I dont’t want to get values of sigma - it is obvious how to obtain it. I want to pass pyro.deterministic to Normal and optimize parameters. And it does not work.
Input:

def model(x, y=None):
    multiplier = 2
    sigma = pyro.sample("sigma", dist.Exponential(1))
    mean = pyro.deterministic("mean", torch.abs(x*multiplier) + 1)
    with pyro.plate("data", x.shape[0]):
        return pyro.sample("obs", dist.Normal(mean, sigma), obs=y)

def guide(x, y=None):
    sigma_rate = pyro.param("sigma_rate", torch.Tensor([3]))
    multiplier = pyro.param('multiplier', torch.Tensor([7]))
    mean = torch.abs(x*multiplier) + 1
    sigma = pyro.sample("sigma", dist.Exponential(sigma_rate))
    with pyro.plate("data", x.shape[0]):
        return pyro.sample("obs", dist.Normal(mean, sigma))

x = torch.distributions.Bernoulli(0.6).sample((100,))
y = model(x)

pyro.clear_param_store()
svi = SVI(model, guide, pyro.optim.Adam({"lr": 1e-3}), loss=Trace_ELBO())
for _ in range(1000):
    elbo = svi.step(x, y)
dict(pyro.get_param_store())

Output:

{'sigma_rate': tensor([2.9714], requires_grad=True),
 'multiplier': tensor([7.], requires_grad=True)}

Could you try that? Currently, multiplier is the constant 2 in your model, hence the parameter multiplier is not optimized. If you want to use 2 to generate data and 7 as init value, you can define a global variable mval:

def model():
    multiplier = pyro.param('multiplier', mval)`
    ...

mval = torch.tensor(2.)
y = model(x)

pyro.clear_param_store()
mval = torch.tensor(7.)
... # svi

Another way is

multiplier = pyro.param('multiplier', lambda: torch.tensor(2.)
                        if y is None else torch.tensor(7.))`
1 Like

Can I put pyro.param in a model? I don’t think so.
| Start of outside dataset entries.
-- ==== Sys2Proof/Laws/State.lean ====
section
/-! SUPPORT. One lemma per field for each named state update of Machine/Ops.lean, Machine/Tap.lean
and Machine/Fetch.lean, so that no proof unfolds one. -/

namespace Sys2Proof.Machine

/-! ### `emit` -/

@[simp] theorem emit_hostCmd (e : Event) (s : State) :
    (emit e s).hostCmd = s.hostCmd := rfl
@[simp] theorem emit_hostResp (e : Event) (s : State) :
    (emit e s).hostResp = s.hostResp := rfl
@[simp] theorem emit_tapState (e : Event) (s : State) :
    (emit e s).tapState = s.tapState := rfl
@[simp] theorem emit_tapOwner (e : Event) (s : State) :
    (emit e s).tapOwner = s.tapOwner := rfl
@[simp] theorem emit_tapBitbang (e : Event) (s : State) :
    (emit e s).tapBitbang = s.tapBitbang := rfl
@[simp] theorem emit_shOut (e : Event) (s : State) :
    (emit e s).shOut = s.shOut := rfl
@[simp] theorem emit_shIn (e : Event) (s : State) :
    (emit e s).shIn = s.shIn := rfl
@[simp] theorem emit_rafValid (e : Event) (s : State) :
    (emit e s).rafValid = s.rafValid := rfl
@[simp] theorem emit_rafIw (e : Event) (s : State) :
    (emit e s).rafIw = s.rafIw := rfl
@[simp] theorem emit_rafDw (e : Event) (s : State) :
    (emit e s).rafDw = s.rafDw := rfl
@[simp] theorem emit_cfgActive (e : Event) (s : State) :
    (emit e s).cfgActive = s.cfgActive := rfl
@[simp] theorem emit_cfgPartId (e : Event) (s : State) :
    (emit e s).cfgPartId = s.cfgPartId := rfl
@[simp] theorem emit_cfgIsc (e : Event) (s : State) :
    (emit e s).cfgIsc = s.cfgIsc := rfl
@[simp] theorem emit_cfgBgspi (e : Event) (s : State) :
    (emit e s).cfgBgspi = s.cfgBgspi := rfl
@[simp] theorem emit_indPattern (e : Event) (s : State) :
    (emit e s).indPattern = s.indPattern := rfl
@[simp] theorem emit_seqOp (e : Event) (s : State) :
    (emit e s).seqOp = s.seqOp := rfl
@[simp] theorem emit_seqPhase (e : Event) (s : State) :
    (emit e s).seqPhase = s.seqPhase := rfl
@[simp] theorem emit_seqOpcode (e : Event) (s : State) :
    (emit e s).seqOpcode = s.seqOpcode := rfl
@[simp] theorem emit_errLast (e : Event) (s : State) :
    (emit e s).errLast = s.errLast := rfl
@[simp] theorem emit_ghostIr (e : Event) (s : State) :
    (emit e s).ghostIr = s.ghostIr := rfl
@[simp] theorem emit_ghostDrDefined (e : Event) (s : State) :
    (emit e s).ghostDrDefined = s.ghostDrDefined := rfl
@[simp] theorem emit_trace (e : Event) (s : State) :
    (emit e s).trace = e :: s.trace := rfl
@[simp] theorem emit_link (e : Event) (s : State) :
    (emit e s).link = s.link := rfl
@[simp] theorem emit_linkCount (e : Event) (s : State) :
    (emit e s).linkCount = s.linkCount := rfl
@[simp] theorem emit_spi (e : Event) (s : State) :
    (emit e s).spi = s.spi := rfl
@[simp] theorem emit_spiCount (e : Event) (s : State) :
    (emit e s).spiCount = s.spiCount := rfl
@[simp] theorem emit_time (e : Event) (s : State) :
    (emit e s).time = s.time := rfl
@[simp] theorem emit_clock (e : Event) (s : State) :
    (emit e s).clock = s.clock := rfl
@[simp] theorem emit_clockCount (e : Event) (s : State) :
    (emit e s).clockCount = s.clockCount := rfl
@[simp] theorem emit_resets (e : Event) (s : State) :
    (emit e s).resets = s.resets := rfl

/-! ### `nextLink` -/

@[simp] theorem nextLink_hostCmd (s : State) :
    (nextLink s).hostCmd = s.hostCmd := rfl
@[simp] theorem nextLink_hostResp (s : State) :
    (nextLink s).hostResp = s.hostResp := rfl
@[simp] theorem nextLink_tapState (s : State) :
    (nextLink s).tapState = s.tapState := rfl
@[simp] theorem nextLink_tapOwner (s : State) :
    (nextLink s).tapOwner = s.tapOwner := rfl
@[simp] theorem nextLink_tapBitbang (s : State) :
    (nextLink s).tapBitbang = s.tapBitbang := rfl
@[simp] theorem nextLink_shOut (s : State) :
    (nextLink s).shOut = s.shOut := rfl
@[simp] theorem nextLink_shIn (s : State) :
    (nextLink s).shIn = s.shIn := rfl
@[simp] theorem nextLink_rafValid (s : State) :
    (nextLink s).rafValid = s.rafValid := rfl
@[simp] theorem nextLink_rafIw (s : State) :
    (nextLink s).rafIw = s.rafIw := rfl
@[simp] theorem nextLink_rafDw (s : State) :
    (nextLink s).rafDw = s.rafDw := rfl
@[simp] theorem nextLink_cfgActive (s : State) :
    (nextLink s).cfgActive = s.cfgActive := rfl
@[simp] theorem nextLink_cfgPartId (s : State) :
    (nextLink s).cfgPartId = s.cfgPartId := rfl
@[simp] theorem nextLink_cfgIsc (s : State) :
    (nextLink s).cfgIsc = s.cfgIsc := rfl
@[simp] theorem nextLink_cfgBgspi (s : State) :
    (nextLink s).cfgBgspi = s.cfgBgspi := rfl
@[simp] theorem nextLink_indPattern (s : State) :
    (nextLink s).indPattern = s.indPattern := rfl
@[simp] theorem nextLink_seqOp (s : State) :
    (nextLink s).seqOp = s.seqOp := rfl
@[simp] theorem nextLink_seqPhase (s : State) :
    (nextLink s).seqPhase = s.seqPhase := rfl
@[simp] theorem nextLink_seqOpcode (s : State) :
    (nextLink s).seqOpcode = s.seqOpcode := rfl
@[simp] theorem nextLink_errLast (s : State) :
    (nextLink s).errLast = s.errLast := rfl
@[simp] theorem nextLink_ghostIr (s : State) :
    (nextLink s).ghostIr = s.ghostIr := rfl
@[simp] theorem nextLink_ghostDrDefined (s : State) :
    (nextLink s).ghostDrDefined = s.ghostDrDefined := rfl
@[simp] theorem nextLink_trace (s : State) :
    (nextLink s).trace = s.trace := rfl
@[simp] theorem nextLink_link (s : State) :
    (nextLink s).link = s.link.tail := rfl
@[simp] theorem nextLink_linkCount (s : State) :
    (nextLink s).linkCount = s.linkCount + 1 := rfl
@[simp] theorem nextLink_spi (s : State) :
    (nextLink s).spi = s.spi := rfl
@[simp] theorem nextLink_spiCount (s : State) :
    (nextLink s).spiCount = s.spiCount := rfl
@[simp] theorem nextLink_time (s : State) :
    (nextLink s).time = s.time := rfl
@[simp] theorem nextLink_clock (s : State) :
    (nextLink s).clock = s.clock := rfl
@[simp] theorem nextLink_clockCount (s : State) :
    (nextLink s).clockCount = s.clockCount := rfl
@[simp] theorem nextLink_resets (s : State) :
    (nextLink s).resets = s.resets := rfl
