theorem tick_interruptible (a b) : Interruptible (tick a b) := by
  refine Interruptible.primitive ⟨fun s resets => ?_, fun s t h => ?_, fun s => ?_⟩
  · rw [linkExchange_run, linkExchange_run]
    have : linkAnswer (withResets resets s) = linkAnswer s := rfl
    rw [this]
    cases linkAnswer s <;> rfl
  · rw [linkExchange_run] at h
    cases hl : linkAnswer s <;> rw [hl] at h <;> cases h
  · rw [linkExchange_run]
    cases linkAnswer s
    · exact ⟨[_], rfl, Nat.le_refl _⟩
    all_goals exact ⟨[], rfl, Nat.zero_le _⟩

theorem walk_interruptible (l) : Interruptible (walk l) := by
  induction l with
  | nil => exact .pure _
  | cons t l ih => exact (tick_interruptible _ _).bind fun _ => ih

theorem moveToState_interruptible (t) : Interruptible (moveToState t) :=
  (Interruptible.observe (by intros; rfl)).bind fun _ => walk_interruptible _

theorem tapReset_interruptible : Interruptible tapReset :=
  (walk_interruptible _).bind fun _ => .update (by intros; rfl) (by intros; rfl)

theorem shiftBits_interruptible (l b) : Interruptible (shiftBits l b) := by
  induction b with
  | nil => exact .pure _
  | cons t b ih => exact (tick_interruptible _ _).bind fun _ =>
    (Interruptible.update (by intros; rfl) (by intros; rfl)).bind fun _ => ih

theorem shiftReg_interruptible (a v c) : Interruptible (shiftReg a v c) :=
  (moveToState_interruptible _).bind fun _ =>
  (Interruptible.update (by intros; rfl) (by intros; rfl)).bind fun _ =>
  (shiftBits_interruptible _ _).bind fun _ => (moveToState_interruptible _).bind fun _ =>
  .observe (by intros; rfl)

theorem shiftInstruction_interruptible (a b c) : Interruptible (shiftInstruction a b c) :=
  (Interruptible.refuseIf _ _).bind fun _ => (shiftReg_interruptible _ _ _).bind fun _ =>
  (Interruptible.update (by intros; rfl) (by intros; rfl)).bind fun _ => .pure _

theorem shiftData_interruptible (a b c) : Interruptible (shiftData a b c) :=
  (Interruptible.refuseIf _ _).bind fun _ => (shiftReg_interruptible _ _ _).bind fun _ =>
  (Interruptible.update (by intros; rfl) (by intros; rfl)).bind fun _ => .pure _

theorem shiftDataOrdered_interruptible (o) : Interruptible (shiftDataOrdered o) :=
  (Interruptible.refuseIf _ _).bind fun _ => (Interruptible.refuseIf _ _).bind fun _ =>
  (shiftData_interruptible _ _ _).bind fun _ => .pure _

theorem runTest_interruptible (a b) : Interruptible (runTest a b) :=
  (Interruptible.refuseIf _ _).bind fun _ => (moveToState_interruptible _).bind fun _ =>
  walk_interruptible _

theorem enumerateLoop_interruptible (P n d) : Interruptible (enumerateLoop P n d) := by
  induction n generalizing d with
  | zero => exact .pure _
  | succ n ih => exact (shiftData_interruptible _ _ _).bind fun _ => .ite (.pure _) (ih _)
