-- ==== Sys2Proof/Tests/Slice0.lean ====
section
/-! SUPPORT. The model's own tests: refused ill-formed commands, written-out words, vectors of
spec/95_test_vectors.md, and a witness for the hypotheses of every obligation that has some. -/

namespace Sys2Proof.Tests

open Sys2Proof.Machine

-- One theorem after the other: each kernel evaluation would otherwise wait in a thread of its own.
set_option Elab.async false

/-! ### WellFormed: an ill-formed term for each check -/

theorem test_wf_payload_too_long :
    WellFormed (.configure ⟨0#8, 0#32, 0#32, List.replicate (2 ^ 32) 0x00#8⟩) = false := by
  rw [WellFormed, HostFields.encodable, List.length_replicate]; rfl
theorem test_wf_burst_empty : WellFormed (.opcLscBitstreamBurst []) = false := rfl
theorem test_wf_meta_ir_empty : WellFormed (.opcMetaIr []) = false := rfl
theorem test_wf_meta_dr_empty : WellFormed (.opcMetaDr []) = false := rfl
theorem test_wf_spi_debug_empty : WellFormed (.opcSpiDebug []) = false := rfl
theorem test_wf_page_empty : WellFormed (.flWritePage 0#24 []) = false := rfl
theorem test_wf_page_257 :
    WellFormed (.flWritePage 0#24 (List.replicate 257 0x00#8)) = false := by
  rw [WellFormed, List.length_replicate]; rfl
theorem test_wf_page_256 :
    WellFormed (.flWritePage 0#24 (List.replicate 256 0x00#8)) = true := by
  rw [WellFormed, List.length_replicate]; rfl
theorem test_wf_read_0 : WellFormed (.flReadPage 0#24 0) = false := rfl
theorem test_wf_read_257 : WellFormed (.flReadPage 0#24 257) = false := rfl

/-! ### Decode: words written out from R80, R82, R86, R94 -/

/-- Flags 0x81, `a` = 0x01020304, `b` = 0x05060708, `plen` = 1, payload AA (R80). -/
def headerTail : List Byte :=
  [0x81#8, 0x01#8, 0x02#8, 0x03#8, 0x04#8, 0x05#8, 0x06#8, 0x07#8, 0x08#8,
    0x00#8, 0x00#8, 0x00#8, 0x01#8, 0xAA#8]

def headerFields : HostFields := ⟨0x81#8, 0x01020304#32, 0x05060708#32, [0xAA#8]⟩

def decodes (space : Space) (bytes : List Byte) (i : Instr) : Prop :=
  decode Config.params ⟨space, bytes⟩ = .ok i

theorem test_decode_acquire : decodes .host (0x01#8 :: headerTail) (.acquire headerFields) := rfl
theorem test_decode_release : decodes .host (0x02#8 :: headerTail) (.release headerFields) := rfl
theorem test_decode_tapReset : decodes .host (0x03#8 :: headerTail) (.tapReset headerFields) := rfl
theorem test_decode_moveToState :
    decodes .host (0x04#8 :: headerTail) (.moveToState headerFields) := rfl
theorem test_decode_shiftInstruction :
    decodes .host (0x05#8 :: headerTail) (.shiftInstruction headerFields) := rfl
theorem test_decode_shiftData :
    decodes .host (0x06#8 :: headerTail) (.shiftData headerFields) := rfl
theorem test_decode_runTest : decodes .host (0x07#8 :: headerTail) (.runTest headerFields) := rfl
theorem test_decode_enumerate :
    decodes .host (0x08#8 :: headerTail) (.enumerate headerFields) := rfl
theorem test_decode_forceBitbang :
    decodes .host (0x09#8 :: headerTail) (.forceBitbang headerFields) := rfl
theorem test_decode_playPattern :
    decodes .host (0x0A#8 :: headerTail) (.playPattern headerFields) := rfl
theorem test_decode_setIndicator :
    decodes .host (0x0B#8 :: headerTail) (.setIndicator headerFields) := rfl
theorem test_decode_detectWidths :
    decodes .host (0x10#8 :: headerTail) (.detectWidths headerFields) := rfl
theorem test_decode_regTransaction :
    decodes .host (0x11#8 :: headerTail) (.regTransaction headerFields) := rfl
theorem test_decode_regRead : decodes .host (0x12#8 :: headerTail) (.regRead headerFields) := rfl
theorem test_decode_regWrite : decodes .host (0x13#8 :: headerTail) (.regWrite headerFields) := rfl
theorem test_decode_configure :
    decodes .host (0x20#8 :: headerTail) (.configure headerFields) := rfl
theorem test_decode_unconfigure :
    decodes .host (0x21#8 :: headerTail) (.unconfigure headerFields) := rfl
theorem test_decode_triggerReconfiguration :
    decodes .host (0x22#8 :: headerTail) (.triggerReconfiguration headerFields) := rfl
theorem test_decode_readFlashId :
    decodes .host (0x30#8 :: headerTail) (.readFlashId headerFields) := rfl
theorem test_decode_readFlashUid :
    decodes .host (0x31#8 :: headerTail) (.readFlashUid headerFields) := rfl
theorem test_decode_eraseFlash :
    decodes .host (0x32#8 :: headerTail) (.eraseFlash headerFields) := rfl
theorem test_decode_flash : decodes .host (0x33#8 :: headerTail) (.flash headerFields) := rfl
theorem test_decode_readFlash :
    decodes .host (0x34#8 :: headerTail) (.readFlash headerFields) := rfl
theorem test_decode_spiTransfer :
    decodes .host (0x40#8 :: headerTail) (.spiTransfer headerFields) := rfl
theorem test_decode_spiRegTransaction :
    decodes .host (0x41#8 :: headerTail) (.spiRegTransaction headerFields) := rfl
theorem test_decode_spiRegRead :
    decodes .host (0x42#8 :: headerTail) (.spiRegRead headerFields) := rfl
theorem test_decode_spiRegWrite :
    decodes .host (0x43#8 :: headerTail) (.spiRegWrite headerFields) := rfl
theorem test_decode_opcReadId : decodes .jtag [0xE0#8] .opcReadId := rfl
theorem test_decode_opcLscReadStatus : decodes .jtag [0x3C#8] .opcLscReadStatus := rfl
theorem test_decode_opcIscEnable : decodes .jtag [0xC6#8] .opcIscEnable := rfl
theorem test_decode_opcIscDisable : decodes .jtag [0x26#8] .opcIscDisable := rfl
theorem test_decode_opcIscErase : decodes .jtag [0x0E#8] .opcIscErase := rfl
theorem test_decode_opcLscRefresh : decodes .jtag [0x79#8] .opcLscRefresh := rfl
theorem test_decode_opcPreconf : decodes .jtag [0x1C#8] .opcPreconf := rfl
theorem test_decode_opcLscInitAddress : decodes .jtag [0x46#8] .opcLscInitAddress := rfl
theorem test_decode_opcLscEnterBackgroundSpi :
    decodes .jtag [0x3A#8] .opcLscEnterBackgroundSpi := rfl
theorem test_decode_opcVerifyId : decodes .jtag [0xE2#8] .opcVerifyId := rfl
theorem test_decode_opcLscBitstreamBurst :
    decodes .jtag [0x7A#8, 0xDE#8, 0xAD#8] (.opcLscBitstreamBurst [0xDE#8, 0xAD#8]) := rfl
theorem test_decode_opcMetaIr :
    decodes .jtag [0x32#8, 0xDE#8, 0xAD#8] (.opcMetaIr [0xDE#8, 0xAD#8]) := rfl
theorem test_decode_opcMetaDr :
    decodes .jtag [0x38#8, 0xDE#8, 0xAD#8] (.opcMetaDr [0xDE#8, 0xAD#8]) := rfl
/-- `OPC_SPI_DEBUG` has no value (R8); at 0x40 its word is this. -/
theorem test_decode_opcSpiDebug :
    decode { Config.params with opcSpiDebug := 0x40#8 } ⟨.jtag, [0x40#8, 0xA5#8]⟩
      = .ok (.opcSpiDebug [0xA5#8]) := rfl
/-- At the vectors' 0x32 the word is read as `OPC_META_IR` (log 6). -/
theorem test_decode_spiDebug_at_metaIr :
    decode { Config.params with opcSpiDebug := 0x32#8 } ⟨.jtag, [0x32#8, 0xA5#8]⟩
      = .ok (.opcMetaIr [0xA5#8]) := rfl
theorem test_decode_flJedecId :
    decodes .flash [0x9F#8, 0x00#8, 0x00#8, 0x00#8] .flJedecId := rfl
theorem test_decode_flWriteEnable : decodes .flash [0x06#8] .flWriteEnable := rfl
theorem test_decode_flChipErase : decodes .flash [0xC7#8] .flChipErase := rfl
theorem test_decode_flWritePage :
    decodes .flash [0x02#8, 0x12#8, 0x34#8, 0x00#8, 0x5A#8] (.flWritePage 0x123400#24 [0x5A#8]) :=
  rfl
theorem test_decode_flReadPage :
    decodes .flash [0x03#8, 0x12#8, 0x34#8, 0x56#8, 0x00#8, 0x00#8] (.flReadPage 0x123456#24 2) :=
  rfl
theorem test_decode_flReadStatus : decodes .flash [0x05#8, 0x00#8] .flReadStatus := rfl
theorem test_decode_flWriteStatus : decodes .flash [0x01#8, 0x00#8] .flWriteStatus := rfl
theorem test_decode_flReadUid :
    decodes .flash (0x4B#8 :: List.replicate 12 0x00#8) .flReadUid := rfl
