-- ==== Sys2Proof/Machine/Operands.lean ====
section
/-! DEFINITION. The operand forms (spec 30_encoding.md R55): the level of one button, the status word an address names,
and the bit fields a word is laid out of. -/

namespace Sys2Proof.Machine

/-- The bit number of a channel in BTN (R51). -/
def channelIndex : Channel → Nat
  | .ch0 => 0
  | .ch1 => 1
  | .ch2 => 2

/-- `btn[i]`, 1 = pressed (R55). -/
def buttonLevel (btn : Buttons) (i : Channel) : Bool := btn.getLsbD (channelIndex i)

/-- The four status words (R58). -/
inductive StatusName where
  | time
  | tickAcc
  | buttons
  | regulator
  deriving DecidableEq, Repr

/-- The status word RADDR selects; all four addresses name one (R58, 20_memory.md R41). -/
def statusName (raddr : BitVec 2) : StatusName :=
  if raddr = 0#2 then .time
  else if raddr = 1#2 then .tickAcc
  else if raddr = 2#2 then .buttons
  else .regulator

/-- A one-bit field. -/
def bitField (b : Bool) : BitVec 1 := BitVec.ofBool b

end Sys2Proof.Machine
end

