-- ==== Sys2Proof/Machine/Debouncer.lean ====
section
/-! DEFINITION. ButtonDebouncer (spec 42_debouncer.md): DEBOUNCE_STEP and SCAN. -/

namespace Sys2Proof.Machine

/-- `ACTION(i)` (R79, 10_state.md R32). -/
def State.action (s : State) : Channel → State
  | .ch0 => s.setHoursIncrement
  | .ch1 => s.setMinutesIncrement
  | .ch2 => s.clearSeconds

/-- CNT after a high sample: counted up to the threshold, where it stays (R79). -/
def ButtonChannel.countUp (b : ButtonChannel) : BitVec 2 :=
  if b.cnt.toNat < Config.debN then BitVec.ofNat 2 (b.cnt.toNat + 1) else b.cnt

/-- DEBOUNCE_STEP (R79): one sample of button `i`. -/
def State.debounceStep (s : State) (i : Channel) (b : Bool) : State :=
  let ch := s.channels.get i
  if b = false then s.withChannel i { cnt := 0#2, reg := false }
  else if ch.countUp.toNat = Config.debN ∧ ch.reg = false then
    (s.withChannel i { cnt := ch.countUp, reg := true }).action i
  else s.withChannel i { ch with cnt := ch.countUp }

/-- SCAN (R80): DEBOUNCE_STEP on channels 0, 1, 2, in this order. -/
def State.scan (s : State) (btn : Buttons) : State :=
  [Channel.ch0, Channel.ch1, Channel.ch2].foldl (fun t i => t.debounceStep i (buttonLevel btn i)) s

/-- DEBOUNCE_STEP run alone (R79; log 7). -/
def execDebounceStep (i : Channel) (b : Bool) (s : State) : Result :=
  s.whenReady (.next (s.debounceStep i b))

/-- SCAN run alone (R80; log 7). -/
def execScan (btn : Buttons) (s : State) : Result := s.whenReady (.next (s.scan btn))

end Sys2Proof.Machine
end

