/-- The registration law: on TICK n after RESET the action of channel i fires exactly when the last three samples of i are high
and n = 3 or the sample before them is low; and the time after the TICK is the time ADVANCE_TICK left with just those edits (R81:
derived there; which edit a channel fires is decision D4). -/
def Obligations.ButtonsRegisterOnTheThirdSample : Prop :=
  ∀ (c : Cfg) (xs : List TickInput) (x : TickInput), c.Legal →
    ∃ s u t : State,
      runTicks xs (State.resetOf c) = .next s ∧ exec .advanceTick s = .next u ∧ exec (.tick x.1 x.2) s = .next t ∧
      t.clock =
        editIf (registersOn .ch2 (x :: xs.reverse)) ClockTime.clearSecond
          (editIf (registersOn .ch1 (x :: xs.reverse)) ClockTime.incMinute
            (editIf (registersOn .ch0 (x :: xs.reverse)) ClockTime.incHour u.clock))

/-- No repeat while held: a Registered channel whose button stays pressed stays Registered through any number of TICKs, and one
low sample returns it to Idle (R82: decision D22). -/
def Obligations.HeldButtonsDoNotRepeat : Prop :=
  ∀ (i : Channel) (xs : List TickInput) (s : State), s.Ready →
    s.channels.get i = { cnt := 3#2, reg := true } → (∀ x ∈ xs, buttonLevel x.1 i = true) →
      ∃ t : State, runTicks xs s = .next t ∧ t.channels.get i = { cnt := 3#2, reg := true } ∧
        exec (.debounceStep i true) t = .next t ∧
        exec (.debounceStep i false) t = .next (t.withChannel i { cnt := 0#2, reg := false })

/-! ### TICK -/

/-- TICK clears the render output and runs REG_STEP, ADVANCE_TICK and SCAN in this order, in every state, refusals included
(R66, R98). That it clears `rdata` too is the model's choice (log 5), and that REG_STEP run alone is refused where TICK is, the
model's reading (log 7). -/
def Obligations.TickRunsItsThreeSteps : Prop :=
  ∀ (btn : Buttons) (val : Sample) (s : State),
    exec (.tick btn val) s =
      runEvents [.regStep val, .advanceTick, .scan btn] { s with render := none, rdata := none }

/-- TICK completes, keeps INIT and the fields no TICK writes, and renders exactly at a second boundary, at most once, the time after
ADVANCE_SECOND and before this TICK's edits (R45, R66). The clauses on `rdata`, `encoded` and `events` are the model's choices (logs 5,
6 and 3). -/
def Obligations.TickRendersTheTimeBeforeTheEdits : Prop :=
  ∀ (btn : Buttons) (val : Sample) (s : State), s.Ready →
    ∃ u t : State,
      exec .advanceTick { s with render := none, rdata := none } = .next u ∧ exec (.tick btn val) s = .next t ∧
      t.acc = u.acc ∧ t.render = u.render ∧ t.regulator.lastSample = val ∧
      t.cfg = s.cfg ∧ t.init = true ∧ t.rdata = none ∧ t.encoded = s.encoded ∧ t.events = s.events ∧
      (s.acc.ticks.toNat + 1 < s.cfg.tps + s.acc.extend.toNat → t.render = none ∧ u.clock = s.clock) ∧
      (s.acc.ticks.toNat + 1 = s.cfg.tps + s.acc.extend.toNat →
        ∃ p : RenderWord, t.render = some p ∧
          p.toNat = digitsNumber u.clock.hour.toNat u.clock.minute.toNat u.clock.second.toNat ∧
          u.clock.hour.toNat * 3600 + u.clock.minute.toNat * 60 + u.clock.second.toNat =
            (s.clock.hour.toNat * 3600 + s.clock.minute.toNat * 60 + s.clock.second.toNat + 1) % 86400)
end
I get the following error in such a setting:

RuntimeError: Trying to backward through the graph a second time, but the buffers have already been freed. Specify retain_graph=True when calling backward the first time.

I do not care much about the initial value in the guide. In a real world scenario I would initialize it randomly. Here I wanted to initialize it with specific value to track the optimization process.

Probably you need to detach y? i.e. y = y.detach()

1 Like

Yes, of course! Thank you @fehiepsi

And now sampling obs can be removed from guide.

So how it is possible that it worked previously when multiplier has been applied in scale parameter? The answer is not crucial for further applications of deterministic.